No more! I've converted every .strings file to UTF-8! Everything seems to work even though I have dared to stand up to the forces of UTF-16.

The crazy thing is, I had to write my own little Cocoa tool to convert the strings files to UTF-8. I call it "UTF8ifier". Apple's built-in utility, iconv, has never been particularly useful. My utility, on the other hand, uses +[NSString stringWithContentsOfFile: usedEncoding: error:] for reading, and if the encoding wasn't already UTF-8, then it writes it back out.

Have I committed a cardinal sin here by using UTF-8? Or is this something that other developers have done? Any interest in making UTF8ifier public?

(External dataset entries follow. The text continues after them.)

-- ==== Sys2Proof/Machine/Operands.lean ====
section
/-! DEFINITION. Operands: how a request names a record (R13), the ranges the owners check, and the layouts of the
bodies that cross the In Lane, the Out Lane and the gyro line (section 10.4). -/

namespace Sys2Proof.Machine

/-! ### Layouts -/

/-- Byte `i` of a body as a number. -/
def byteAt (b : List Byte) (i : Nat) : Nat := (b.getD i 0#8).toNat

/-- Two bytes from byte `i`, high byte first (section 10.4). -/
def halfAt (b : List Byte) (i : Nat) : Nat := byteAt b i * 256 + byteAt b (i + 1)

/-- Four bytes from byte `i`, high byte first (section 10.4). -/
def wordAt (b : List Byte) (i : Nat) : Nat := halfAt b i * 65536 + halfAt b (i + 2)

/-- A number of `bits` bits read in two's complement (section 10.4). -/
def signed (bits n : Nat) : Int := if n < 2 ^ (bits - 1) then (n : Int) else (n : Int) - (2 ^ bits : Nat)

/-- A statistics body's fields (section 10.4). -/
def statOf (b : List Byte) : StatBlock :=
  { frame := halfAt b 0
    live := signed 8 (byteAt b 2)
    luminance := (List.range 48).map fun z => halfAt b (3 + 2 * z)
    clipped := (List.range 48).map fun z => byteAt b (99 + z)
    sharpness := (List.range 48).map fun z => halfAt b (147 + 2 * z) }

/-- A PICTURE_END body's fields (section 10.4). -/
def endOf (b : List Byte) : EndFields :=
  { length := wordAt b 0, check := BitVec.ofNat 32 (wordAt b 4), width := halfAt b 8, height := halfAt b 10 }

/-- A gyro frame's fields from its bytes 1 to 6; the check holds when the six sum to 0 modulo 256 (R151). -/
def gyroOf (b : List Byte) : GyroFields :=
  { seq := byteAt b 0, pitch := signed 16 (halfAt b 1), yaw := signed 16 (halfAt b 3)
    checkOk := (byteAt b 0 + byteAt b 1 + byteAt b 2 + byteAt b 3 + byteAt b 4 + byteAt b 5) % 256 == 0 }

/-- A number as `k` bytes, high byte first (section 10.4). -/
def beBytes : Nat → Nat → List Byte
  | 0, _ => []
  | k + 1, n => BitVec.ofNat 8 (n / 256 ^ k) :: beBytes k n

/-- An outcome's code in a DESCRIPTOR_END (section 10.4). -/
def EndOutcome.value : EndOutcome → Nat
  | .done => 0 | .damagedData => 1 | .cancelled => 2

/-- The bytes of an Out Lane item: marker 60, kind, body (section 10.4). That the outcome of a DESCRIPTOR_END takes one byte
is the model's choice (log 53). -/
def OutItem.bytes (x : OutItem) : List Byte :=
  match x.kind with
  | .start o l => [60#8, 1#8] ++ beBytes 2 x.number ++ beBytes 4 o ++ beBytes 4 l
  | .data d => [60#8, 2#8] ++ beBytes 2 d.length ++ d
  | .finish o => [60#8, 3#8] ++ beBytes 2 x.number ++ beBytes 1 o.value

/-- One bit into the 16-bit link check: register shifted left, generator 1021 hexadecimal (R185). -/
def linkCheckBit (reg : Half) (bit : Bool) : Half :=
  if reg.msb != bit then (reg <<< 1) ^^^ 0x1021#16 else reg <<< 1

/-- The link check: 16 bits over the length, kind and body bytes, most significant bit first, register all ones at the
start (R185). -/
def linkCheck (bytes : List Byte) : Half :=
  bytes.foldl (fun reg b => (List.range 8).foldl (fun r i => linkCheckBit r (b.getMsbD i)) reg) 0xFFFF#16

/-- One bit into the picture check. The register is kept with its highest power in bit 0, as the bytes are taken
(R57, log 8), so the generator 04C11DB7 stands reversed. -/
def pictureCheckBit (reg : Word) (bit : Bool) : Word :=
  if reg.getLsbD 0 != bit then (reg >>> 1) ^^^ 0xEDB88320#32 else reg >>> 1

/-- One byte into the picture check, least significant bit first (R57). -/
def pictureCheckByte (reg : Word) (b : Byte) : Word :=
  (List.range 8).foldl (fun r i => pictureCheckBit r (b.getLsbD i)) reg

/-- Bytes into the running picture check in arrival order (R57). -/
def pictureCheck (reg : Word) (bytes : List Byte) : Word := bytes.foldl pictureCheckByte reg

/-- The check value of a picture: the register inverted after the last byte (R57). -/
def checkValue (reg : Word) : Word := ~~~reg

/-! ### Naming a record -/

/-- A picture number a request may carry (R13). -/
def numberOk (n : Nat) : Bool := 1 ≤ n && n ≤ Config.maxNumber

/-- The record a request names, or the refusal of R13. -/
def resolve (s : State) : RecordName → Except Code (Nat × PicRecord)
  | .byNumber n =>
    if numberOk n then
      match findNumber n s.cat.places with
      | some e => .ok e
      | none => .error .noSuchRecord
    else .error .badField
  | .byPlace p =>
    if p < Config.placeCount then
      match s.record p with
      | some r => .ok (p, r)
      | none => .error .noSuchRecord
    else .error .badField

/-! ### Ranges -/

/-- The value lies in a range of integers. -/
def inRange (lo hi x : Int) : Bool := lo ≤ x && x ≤ hi

/-- A printable character, space to tilde (R17). -/
def printable (c : Byte) : Bool := 32 ≤ c.toNat && c.toNat ≤ 126

/-- A caption of 0 to 32 printable characters (R17). -/
def captionOk (t : List Byte) : Bool := t.length ≤ 32 && t.all printable

/-- A trim box inside a picture (R17). -/
def trimOk (b : TrimBox) (w h : Nat) : Bool :=
  1 ≤ b.width && 1 ≤ b.height && b.left + b.width ≤ w && b.top + b.height ≤ h

/-- METER SETUP's fields in range and MANUAL not with AUTO: the setup they give (R103). -/
def meterSetupOf (x : MeterSetupFields) : Option MeterSetup :=
  match x.mode, x.pattern, x.sensitivity with
  | some mo, some p, some se =>
    let svOk := match se with | .auto b => inRange 0 18 b | .fixed v => inRange 0 18 v
    let pair := match mo, se with | .manual, .auto _ => false | _, _ => true
    if svOk && inRange (-9) 9 x.compensation && inRange 6 27 x.av && inRange (-15) 36 x.tv && pair then
      some { mode := mo, pattern := p, sensitivity := se, compensation := x.compensation, av := x.av, tv := x.tv }
    else none
  | _, _, _ => none

/-- SHOT SETUP's fields in range: the setup they give (R167). -/
def shotSetupOf (x : ShotSetupFields) : Option ShotSetup :=
  match x.policy, x.trigger with
  | some p, some t =>
    if 1 ≤ x.count && x.count ≤ 8 && 100 ≤ x.interval && x.interval ≤ 2000 then
      some { count := x.count, interval := x.interval, policy := p, trigger := t }
    else none
  | _, _ => none

/-- WRITE SETTINGS' fields in range (R191). -/
def settingsOk (x : Settings) : Bool :=
  1 ≤ x.target && x.target ≤ 65535 && x.weights.length == Config.zoneCount && x.weights.all (· ≤ 15) &&
    1 ≤ x.reservation && x.reservation ≤ 48 && (x.flashBlocks == 4096 || x.flashBlocks == 8192)

/-- A station entry with every field in range and one cam step for each class to the near limit (R126). -/
def entryOk (e : StationEntry) : Bool :=
  200 ≤ e.count && e.count ≤ 3000 && 24 ≤ e.focal && e.focal ≤ 960 && 6 ≤ e.widest && e.widest ≤ 27 &&
    6 ≤ e.narrowest && e.narrowest ≤ 27 && 10 ≤ e.gain && e.gain ≤ 4000 && e.near ≤ 15 &&
    e.cams.length == e.near + 1 && e.cams.all (· ≤ 3071)

/-- A zone rectangle in range with neither side reversed (R134). -/
def rectOk (r : Rect) : Bool :=
  r.lastCol ≤ 7 && r.lastRow ≤ 5 && r.firstCol ≤ r.lastCol && r.firstRow ≤ r.lastRow

/-- A zone lies in a rectangle, both ends included: zone = row × 8 + column (R93). -/
def rectCovers (r : Rect) (z : Nat) : Bool :=
  r.firstCol ≤ z % 8 && z % 8 ≤ r.lastCol && r.firstRow ≤ z / 8 && z / 8 ≤ r.lastRow

/-- The default centre area: columns 3 to 4, rows 2 to 3 (R93, R135). -/
def centreRect : Rect := { firstCol := 3, lastCol := 4, firstRow := 2, lastRow := 3 }

/-- The sum of a list's zone values over a rectangle (R138). -/
def zoneSum (r : Rect) (values : List Nat) : Nat :=
  (List.range Config.zoneCount).foldl (fun a z => if rectCovers r z then a + nth values z else a) 0

/-! ### The lens table -/

/-- A station's entry in the working table. -/
def stationEntry (s : State) (k : Nat) : Option StationEntry :=
  match s.zoom.working with
  | some t => t[k]?
  | none => none

/-- A station's encoder count in the working table, as an integer. -/
def stationCount (s : State) (k : Nat) : Option Int := (stationEntry s k).map fun e => (e.count : Int)

/-- A class resolved at a station: itself, or the station's near limit when it lies beyond it (R144, R146). -/
def resolveClass (e : StationEntry) (k : Nat) : Nat := min k e.near

/-- The cam step of a class at a station (R126). -/
def camStep (e : StationEntry) (k : Nat) : Nat := nth e.cams k

end Sys2Proof.Machine
end

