/-- The motor is driven. -/
def Drive.driven : Drive → Bool
  | .off | .braked => false
  | _ => true

/-- A drive begins: the stall watch starts, the brake watch stops (R112). -/
def State.zoomDrive (d : Drive) (s : State) : State :=
  { s with zoom := { s.zoom with drive := d }, timers := { s.timers with stall := some 0, brake := none } }

/-- Braking begins: the brake watch starts, the stall watch stops (R112). -/
def State.zoomBrake (s : State) : State :=
  { s with zoom := { s.zoom with drive := .braked }, timers := { s.timers with stall := none, brake := some 0 } }

/-- The motor is at rest in drive `d`: both watches stop. -/
def State.zoomRest (d : Drive) (s : State) : State :=
  { s with zoom := { s.zoom with drive := d }, timers := { s.timers with stall := none, brake := none } }

/-- The tele-ward speed toward a count: slow within 40 of it (R118). -/
def approachDrive (target count : Int) : Drive := if target - 40 ≤ count then .teleSlow else .teleFull

/-- The retract's speed: slow while the count is present and 40 or below (R125). -/
def retractDrive (count : Option Int) : Drive :=
  match count with
  | some c => if c ≤ 40 then .wideSlow else .wideFull
  | none => .wideFull

/-- A fault: the motor off, STALLED, no target, no current station, both flags, and the neighbours told (R113). -/
def State.zoomFault (c : ZoomFault) (s : State) : State :=
  (((s.zoomRest .off).onZoom fun z =>
      { z with state := .stalled, target := none, current := none, lastFault := c, stopped := false, report := none
               retract := false }).setFlag .lensFault |>.setFlag .zoomEnded).focusFault.meterInput

/-- The count lies outside 0 to 3,200 (R113). -/
def outOfRange (c : Int) : Bool := c < 0 || 3200 < c

/-- In READY the count must stay within 3 counts of the current station's (R111). -/
def State.zoomHoldCheck (s : State) : State :=
  match s.zoom.state, s.zoom.count, s.zoom.current with
  | .ready, some c, some k =>
    match stationCount s k with
    | some t =>
      if 3 < (c - t).natAbs then
        (s.onZoom fun z => { z with state := .noTableHold, current := none }).meterInput
      else s
    | none => s
  | _, _, _ => s

/-! ### Moves -/

/-- The lens starts on the APPROACH leg toward a station (R117 to R119). -/
def State.zoomApproach (k : Nat) (target count : Int) (s : State) : State :=
  (s.onZoom fun z => { z with state := .moving, target := some (k, .approach) }).zoomDrive (approachDrive target count)

/-- The lens starts on the OUTBOUND leg (R117 to R119). -/
def State.zoomOutbound (k : Nat) (s : State) : State :=
  (s.onZoom fun z => { z with state := .moving, target := some (k, .outbound) }).zoomDrive .wideFull

/-- A leg toward station `k` starts from rest: APPROACH when its count lies above, else OUTBOUND (R117, R119). -/
def State.zoomLeg (k : Nat) (s : State) : State :=
  match stationCount s k, s.zoom.count with
  | some t, some c => if c < t then s.zoomApproach k t c else s.zoomOutbound k
  | _, _ => s

/-- Arrival on the target: braked, the brake watch running to the stop, READY, notices, ZOOM_ENDED (R112, R118, R122,
log 15). -/
def State.zoomArrive (k : Nat) (s : State) : State :=
  (((s.zoomBrake.onZoom fun z => { z with state := .ready, current := some k, target := none }).focusArrived
    k).meterInput).setFlag .zoomEnded

/-- The station at a count, if any. -/
def stationAt (s : State) (c : Int) : Option Nat :=
  match s.zoom.working with
  | some t => t.findIdx? fun e => (e.count : Int) == c
  | none => none

/-- The "station passed" notice of a pulse in MOVING, if the count stands on a station (R122). -/
def State.zoomPassed (c : Int) (s : State) : State :=
  match stationAt s c with
  | some k => s.focusPassed k
  | none => s

/-- A pulse in MOVING has left the count at `c` (R118). -/
def State.zoomMoved (c : Int) (s : State) : State :=
  match s.zoom.target with
  | some (k, leg) =>
    match stationCount s k, leg with
    | some t, .approach =>
      if t ≤ c then s.zoomArrive k
      else (s.zoomPassed c).onZoom fun z => { z with drive := approachDrive t c }
    | some t, .outbound =>
      let s := s.zoomPassed c
      if c ≤ t - 30 then (s.onZoom fun z => { z with state := .braking }).zoomBrake else s
    | none, _ => s
  | none => s

/-! ### Extending and parking -/

/-- The zoom is PARKED: motor off, count 0, ZOOM_ENDED (R115, R125). -/
def State.zoomParked (s : State) : State :=
  ((s.zoomRest .off).onZoom fun z =>
    { z with state := .parked, count := some 0, stopped := false, report := none, retract := false }).setFlag .zoomEnded

/-- The retract of a park begins, or ends at once on a seen sensor (R125). -/
def State.zoomRetract (s : State) : State :=
  if s.lines.park then s.zoomParked
  else (s.onZoom fun z => { z with retract := true }).zoomDrive (retractDrive s.zoom.count)

/-- Stopped on the sensor with the homing report in: EXTENDING, or PARKED with FOCUS_HOME (R115, R116; the target of
EXTENDING, log 32). A count that pulses by hand have already brought to station 0's count or past it is driven on from,
tele-ward slow, and taken as reached at the next pulse: the model's choice, R116 says only when the count reaches it
(log 70). -/
def State.zoomHomed (focusOk : Bool) (s : State) : State :=
  if focusOk then
    (s.onZoom fun z =>
      { z with state := .extending, target := some (0, .approach), stopped := false, report := none }).zoomDrive
      (approachDrive ((stationCount s 0).getD 200) (s.zoom.count.getD 0))
  else ((s.onZoom fun z => { z with lastFault := .focusHome }).setFlag .lensFault).zoomParked

/-- The Focus Unit's homing report (R115, R125). -/
def State.zoomReport (focusOk : Bool) (s : State) : State :=
  match s.zoom.state with
  | .homing =>
    if s.zoom.stopped then s.zoomHomed focusOk else s.onZoom fun z => { z with report := some focusOk }
  | .parking =>
    let s :=
      if focusOk then s else (s.onZoom fun z => { z with lastFault := .focusHome }).setFlag .lensFault
    let s := s.onZoom fun z => { z with report := some focusOk }
    if s.zoom.stopped && !s.zoom.retract then s.zoomRetract else s
  | _ => s

/-- The Focus Unit is asked to home (R114, R124, R133). -/
def State.zoomAskHome (s : State) : State :=
  let (t, homed) := s.focusHome
  if homed then t.zoomReport true else t

/-- Station 0's class-0 step is reached: READY (R116). The motor is braked since station 0's count was reached. -/
def State.zoomStepReached (s : State) : State :=
  if s.zoom.state = .extending ∧ s.zoom.current = some 0 then
    let s := s.onZoom fun z => { z with state := .ready, lastFault := .none }
    s.zoomHoldCheck.meterInput.setFlag .zoomEnded
  else s

/-- The count has reached station 0's count in EXTENDING: braked, focus asked to move (R116). -/
def State.zoomExtended (s : State) : State :=
  let s := (s.zoomBrake.onZoom fun z => { z with current := some 0, target := none }).meterInput
  let (t, reached) := s.focusGoTo (camOf s 0 0)
  if reached then t.zoomStepReached else t

/-! ### Events -/

/-- Time and count of a pulse: the period, the watches' restart, the count (R111, R112). -/
def State.zoomCount (tele : Bool) (s : State) : State :=
  { s with
    zoom := { s.zoom with
      period := s.timers.pulse
      count := s.zoom.count.map fun c => if tele then c + 1 else c - 1 }
    timers := { s.timers with
      pulse := some 0
      stall := s.timers.stall.map fun _ => 0
      brake := s.timers.brake.map fun _ => 0 } }

/-- What a pulse does once it is counted (R111, R113, R116, R118, R125). A count that is already out of range when
EXTENDING begins, after pulses by hand in HOMING, faults at the next pulse that leaves it out of range and not at the
entry: R113 says only that the count goes below 0 in EXTENDING, and the model takes the pulse (log 57). -/
def State.zoomPulse (s : State) : State :=
  match s.zoom.state, s.zoom.count with
  | .extending, some c =>
    if outOfRange c then s.zoomFault .range
    else if s.zoom.current.isNone then
      let t := (stationCount s 0).getD 200
      if t ≤ c then s.zoomExtended else s.onZoom fun z => { z with drive := approachDrive t c }
    else s
  | .moving, some c => if outOfRange c then s.zoomFault .range else s.zoomMoved c
  | .braking, some c | .noTableHold, some c => if outOfRange c then s.zoomFault .range else s
  | .ready, some c => if outOfRange c then s.zoomFault .range else s.zoomHoldCheck
  | .parking, c => if s.zoom.drive.driven then s.onZoom fun z => { z with drive := retractDrive c } else s
  | _, _ => s

/-- ENCODER PULSE (R111, R112). -/
def execEncoderPulse (m : Moment) (tele : Bool) (s : State) : Host.Outcome State Fault Refusal :=
  event m (fun s => (s.zoomCount tele).zoomPulse) s

/-- The park sensor becomes seen (R113, R115, R125). -/
def State.zoomParkSeen (s : State) : State :=
  match s.zoom.state with
  | .extending | .moving | .braking | .ready | .noTableHold => s.zoomFault .parkSensor
  | .homing | .parking => if s.zoom.drive.driven then s.zoomBrake else s
  | _ => s

/-- A change of the park sensor reading; a report of the reading already held is no change (R111, log 4). -/
def execParkSensorChange (m : Moment) (seen : Bool) (s : State) : Host.Outcome State Fault Refusal :=
  event m (fun s =>
    if s.lines.park = seen then s
    else
      let s := { s with lines := { s.lines with park := seen } }
      if seen then s.zoomParkSeen else s) s

/-- 40 ms without a pulse while driven (R112, R113, R125). -/
def execStallWatchExpiry (m : Moment) (s : State) : Host.Outcome State Fault Refusal :=
  event m (fun s =>
    if reached Config.stallLimit s.timers.stall then
      match s.zoom.state with
      | .homing | .extending | .moving => s.zoomFault .stall
      | .parking =>
        (((s.zoomRest .off).onZoom fun z =>
          { z with state := .unhomed, count := none, lastFault := .stall, stopped := false, report := none
                   retract := false }).setFlag .lensFault).setFlag .zoomEnded
      | _ => s
    else s) s

/-- The motor has stopped; in EXTENDING, READY and NO_TABLE_HOLD that changes nothing more (R112, R115, R119, R125,
log 15). -/
def State.zoomStopped (s : State) : State :=
  match s.zoom.state with
  | .braking =>
    match s.zoom.target with
    | some (k, _) => s.zoomLeg k
    | none => s
  | .homing =>
    let s := s.onZoom fun z => { z with count := some 0, stopped := true }
    match s.zoom.report with
    | some r => s.zoomHomed r
    | none => s
  | .parking =>
    if s.zoom.retract then s.zoomParked
    else
      let s := s.onZoom fun z => { z with stopped := true }
      if s.zoom.report.isSome then s.zoomRetract else s
  | _ => s

/-- 10 ms without a pulse while braking: the motor counts as stopped (R112). -/
def execBrakeWatchExpiry (m : Moment) (s : State) : Host.Outcome State Fault Refusal :=
  event m (fun s =>
    if reached Config.brakeLimit s.timers.brake then
      { s with timers := { s.timers with brake := none } }.zoomStopped
    else s) s

/-- A focus move reaches its aimed step (R132). -/
def execFocusMoveComplete (m : Moment) (s : State) : Host.Outcome State Fault Refusal :=
  event m (fun s =>
    match s.focus.move with
    | some mv =>
      let (t, reached) := (s.onFocus fun f => { f with move := none, position := some mv.aim }).focusArrive
      if reached then t.zoomStepReached else t
    | none => s) s

/-- The home sensor is seen during homing (R133); only this row ends a homing on the sensor (log 54). -/
def execFocusHomeSensorSeen (m : Moment) (s : State) : Host.Outcome State Fault Refusal :=
  event m (fun s =>
    if s.focus.homing.isSome then
      ({ s with lines := { s.lines with focusHome := true } }.focusHomed).zoomReport true
    else s) s

/-- 3,200 steps of a homing without the home sensor (R133, log 5). -/
def execFocusHomingFailed (m : Moment) (s : State) : Host.Outcome State Fault Refusal :=
  event m (fun s =>
    if reached Config.homingLimit s.focus.homing then (s.onFocus fun f => { f with homing := none }).zoomReport false
    else s) s

/-- POWER_LOW at the Zoom Drive (R130). -/
def State.zoomPowerLow (s : State) : State :=
  (s.zoomRest .braked).onZoom fun z =>
    { z with state := .unhomed, count := none, current := none, target := none, stopped := false, report := none
             retract := false }

/-! ### Requests -/

/-- EXTEND LENS accepted: HOMING, and focus is asked to home (R114, R115). -/
def State.zoomExtend (s : State) : State :=
  let seen := s.lines.park
  let t := (s.onZoom fun z =>
    { z with state := .homing, target := none, current := none, stopped := seen, report := none, retract := false
             count := if seen then some 0 else none }).meterInput
  (if seen then t.zoomRest .off else t.zoomDrive .wideFull).zoomAskHome

/-- EXTEND LENS (R114). -/
def execExtendLens (m : Moment) (s : State) : Host.Outcome State Fault Refusal :=
  request 17 m (fun s =>
    if s.shot.state ≠ .idle then (s, refuse .shotArmed)
    else
      match s.zoom.state with
      | .stalled => (s, refuse .lensFault)
      | .homing | .extending | .moving | .braking | .parking => (s, refuse .busy)
      | .ready | .noTableHold => (s, refuse .wrongState)
      | .unhomed | .parked => if s.zoom.working.isNone then (s, refuse .noLensTable) else (s.zoomExtend, ok)) s

/-- A new target in MOVING or BRAKING (R120). In BRAKING no leg is driven; the target keeps the leg of the move being
stopped, and READ ZOOM shows it, the model's choice (log 46). -/
def State.zoomRetarget (k : Nat) (s : State) : State :=
  match s.zoom.target, stationCount s k, s.zoom.count with
  | some (old, leg), some t, some c =>
    if old = k then s
    else
      let s := s.onZoom fun z => { z with target := some (k, leg) }
      if s.zoom.state = .moving then
        match leg with
        | .approach =>
          if c < t then s.onZoom fun z => { z with drive := approachDrive t c }
          else (s.onZoom fun z => { z with state := .braking }).zoomBrake
        | .outbound =>
          if t - 30 < c then s else (s.onZoom fun z => { z with state := .braking }).zoomBrake
      else s
  | _, _, _ => s

/-- ZOOM TO (R117, R120). -/
def execZoomTo (m : Moment) (station : Nat) (s : State) : Host.Outcome State Fault Refusal :=
  request 18 m (fun s =>
    if 47 < station then (s, refuse .badField)
    else if s.shot.state ≠ .idle then (s, refuse .shotArmed)
    else
      match s.zoom.state with
      | .stalled => (s, refuse .lensFault)
      | .unhomed | .homing | .extending | .parking | .parked => (s, refuse .lensNotReady)
      | .ready =>
        (if s.zoom.current = some station then s.setFlag .zoomEnded else s.focusMotionBegins.zoomLeg station, ok)
      | .noTableHold => (s.focusMotionBegins.zoomLeg station, ok)
      | .moving | .braking => (s.zoomRetarget station, ok)) s

/-- The station with the lowest count above `c` (R121). -/
def stationAbove (t : List StationEntry) (c : Int) : Option Nat := t.findIdx? fun e => c < (e.count : Int)

/-- The station with the highest count below `c`, or station 0 (R121). -/
def stationBelow (t : List StationEntry) (c : Int) : Nat := (t.takeWhile fun e => (e.count : Int) < c).length - 1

Update: @bwebster commented on Twitter that Xcode now converts strings files to UTF-16 in the built product, so that means I shouldn't have to worry about manipulating and storing them in my source tree as UTF-8. Another good reason to use UTF-8 in source files is that GitHub can actually show differences. (If they are UTF-16, it treats the files like binary blobs!)

There's one more hoop I realized I have to jump through. When we build an archive, we run genstrings, which sadly has no option for output in UTF-8. So I think I need to add in a line to all of our projects, after the genstrings — as these guys do — to convert the UTF-16 to UTF-8, so that only legitimate changes get checked back into our source tree.

I guess I should file a Radar, requesting genstrings to be ablet to output in UTF-8.

Update 2: @cocoanetics and @0xced suggested DTLocalizableStringScanner, which has re-built genstrings as open-source. I've added a "-utf8" output option in a branch.